> **SUPPLIED RECORDS**
-- ==== Sys2Proof/Certificates/Slice0/Obligations.lean ====
section
/-!
DEFINITION. The statements about the model.
-/
open Sys2Proof Sys2Proof.Machine

/-- For every command c and state s with c at the front of its queue, the step of s is exec of c on s with the rest of the queue. -/
def Obligations.StepRunsFront : Prop :=
  ∀ (c : Instr) (rest : List Instr) (s : State), s.pending = c :: rest → step s = exec c { s with pending := rest }

/-- With no command waiting, a step answers a next state in which one TIM cycle has passed: the clock is 10 ns on, and the registers, the event log, the mode and supplies and every other block but site time are as they were. It is the model's choice (log entry 13). -/
def Obligations.IdleStepPassesTime : Prop :=
  ∀ s : State, s.pending = [] → ∃ t, step s = .next t ∧ t.now = s.now + 10 ∧ t.regs = s.regs ∧ t.log = s.log ∧ t.glb = s.glb ∧
    { t with now := s.now, stu := s.stu } = s

/-- At reset the queue is empty, the mode is DORMANT with BOOTING set, no event is logged and the next sequence number is 0, no power order holds it but RESET_N does, the main domains are held, and no descriptor is in flight. -/
def Obligations.EmptyQueueAndLogAtReset : Prop :=
  State.reset.pending = [] ∧ State.reset.glb.mode = .dormant ∧ State.reset.glb.booting = true ∧ State.reset.log.events = [] ∧
  State.reset.log.head = 0 ∧ State.reset.glb.holds.resetN = true ∧ State.reset.glb.holds.order = false ∧
  (∀ r, (State.reset.ring r).flights = []) ∧ State.reset.mainUp = false

/-- At reset the register file is in canonical form, the event log is numbered without gap, and a PH4812 is not in SHADOW. -/
def Obligations.ResetIsSound : Prop :=
  State.reset.regsOk = true ∧ State.reset.logOk = true ∧ State.reset.gradeOk = true

/-- A 32-bit read of GLB_ID gives PART 0x4800 on the PH4800 and 0x4812 on the PH4812, STEPPING 0x11 and BUILD 0x03, in every state. -/
def Obligations.GlbIdReads : Prop :=
  ∀ s : State,
    (s.grade = .ph4800 → s.readReg 0x0 4 = [0x00, 0x48, 0x11, 0x03]) ∧ (s.grade = .ph4812 → s.readReg 0x0 4 = [0x12, 0x48, 0x11, 0x03])

/-- A 32-bit read of GLB_CAPS gives 0x03103018 on the PH4800 and 0x0208180C on the PH4812, in every state: ports, blocks, strings, twin and Press. -/
def Obligations.GlbCapsReads : Prop :=
  ∀ s : State,
    (s.grade = .ph4800 → s.readReg 0x4 4 = [0x18, 0x30, 0x10, 0x03]) ∧ (s.grade = .ph4812 → s.readReg 0x4 4 = [0x0C, 0x18, 0x08, 0x02])

/-- SUPPLY_RISE of a supply that was above its off threshold, to its power-good threshold, while VAON is in regulation and no power order is held: PGOOD reads the supplies in regulation with this one among them, it counts as powered, and the mode and the log are as they were. SUPPLY_FALL of VCORE or of a supply of group 4 out of regulation, still above its off threshold, while VAON is in regulation: PGOOD reads the supplies in regulation without it, and nothing else changed. SEQUENCE_WINDOW_EXPIRE while the sequence window is open: the block holds the order, PWR_EN is low, the window is closed, and the main domains are reset (DORMANT, booting). PWR_EN_REASSERT after a power-order hold with every supply off: PWR_EN is high again, not before every supply has been off for 1 ms and PWR_EN low for 10 ms, and nothing else changed but the clock. BROWNOUT_WARNING while the main domains run and none is in force: PWR_STAT.BROWNOUT reads 1, and the warning's instant is kept (an emergency read of the SEE buffer that is under way fails). BROWNOUT_RIDE_EXPIRE in ACTIVE: the block goes to HALT with cause 6. BROWNOUT_RECOVERED within BO_RIDE, outside SHADOW: after the time below and BO_RIDE at the level, the warning is over, the brown-out is logged with its duration and ended in time (0), and writes resume. -/
def Obligations.SuppliesResetAndBoot : Prop :=
  (∀ (sup : SupplyName) (s : State),
      s.glb.aboveOff.testBit (supplyIdx sup) = true →
      s.glb.inReg.testBit 0 = true →
      s.glb.powered.testBit 0 = true →
      s.glb.holds.order = false →
        ∃ t, exec (.supplyRise sup true) s = .next t ∧ t.pgood = setBit s.glb.inReg (supplyIdx sup) true % 256 ∧
        t.glb.inReg = setBit s.glb.inReg (supplyIdx sup) true ∧ t.glb.powered.testBit (supplyIdx sup) = true ∧ t.glb.mode = s.glb.mode ∧ t.log = s.log) ∧
  (∀ (sup : SupplyName) (s : State),
      supplyGroup sup = 4 →
      s.glb.inReg.testBit 0 = true →
      s.glb.inReg.testBit (supplyIdx sup) = true →
        ∃ t, exec (.supplyFall sup false) s = .next t ∧ t.pgood = setBit s.glb.inReg (supplyIdx sup) false % 256 ∧
        t.glb = { s.glb with inReg := setBit s.glb.inReg (supplyIdx sup) false } ∧ { t with regs := s.regs, glb := s.glb } = s ∧
        ∀ o, o ≠ 0x60 → t.reg o = s.reg o) ∧
  (∀ (t0 : Nat) (s : State),
      s.glb.window = some t0 →
        ∃ t, exec .sequenceWindowExpire s = .next t ∧ t.glb.holds.order = true ∧ t.glb.pwrEn = false ∧ t.glb.window = none ∧
        t.glb.mode = .dormant ∧ t.glb.booting = true ∧ t0 + 20000000 < t.now) ∧
  (∀ (t0 : Nat) (s : State),
      s.glb.allOffAt = some t0 →
      s.glb.holds.order = true →
      s.glb.pwrEn = false →
        ∃ t, exec .pwrEnReassert s = .next t ∧ t.glb = { s.glb with pwrEn := true, offSeen := true } ∧
        t0 + 1000000 ≤ t.now ∧ s.glb.pwrEnLowAt + 10000000 ≤ t.now ∧ t.regs = s.regs ∧ t.log = s.log ∧ t.out = s.out) ∧
  (∀ (s : State),
      s.mainUp = true →
      s.glb.brownAt = none →
      s.see.reading = none →
        ∃ t, exec .brownoutWarning s = .next t ∧ t.flag GLB_PWR_STAT.BROWNOUT = true ∧
        t.glb = { s.glb with brownAt := some s.now, brownOver := false } ∧ { t with regs := s.regs, glb := s.glb } = s) ∧
  (∀ (t0 : Nat) (s : State),
      s.glb.brownAt = some t0 →
      s.glb.brownOver = false →
      s.mainUp = true →
      s.glb.mode = .active →
        ∃ t, exec .brownoutRideExpire s = .next t ∧ t.glb.mode = .halt ∧ t.glb.lastCause = 6 ∧ t.glb.prevMode = .active) ∧
  (∀ (below : BitVec 32) (t0 : Nat) (s : State),
      s.glb.brownAt = some t0 →
      s.glb.brownOver = false →
      below.toNat ≤ s.rd GLB_PWR_CFG.BO_RIDE →
      s.glb.mode ≠ .shadow →
      s.mainUp = true →
        ∃ t, exec (.brownoutRecovered below) s = .next t ∧ t.glb = { s.glb with brownAt := none } ∧
        s.logOne t 0x0103 0 (below.toNat + 1) 0 ∧ t.regs = s.regs ∧
        t0 + 1000 * below.toNat + 1000 * s.rd GLB_PWR_CFG.BO_RIDE ≤ t.now)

> **EXERCISE OBJECTIVE**
For each line in the material above that contains the string "pending", make a copy.

> **WRITTEN SOLUTION**
  ∀ (c : Instr) (rest : List Instr) (s : State), s.pending = c :: rest → step s = exec c { s with pending := rest }
  ∀ s : State, s.pending = [] → ∃ t, step s = .next t ∧ t.now = s.now + 10 ∧ t.regs = s.regs ∧ t.log = s.log ∧ t.glb = s.glb ∧
  State.reset.pending = [] ∧ State.reset.glb.mode = .dormant ∧ State.reset.glb.booting = true ∧ State.reset.log.events = [] ∧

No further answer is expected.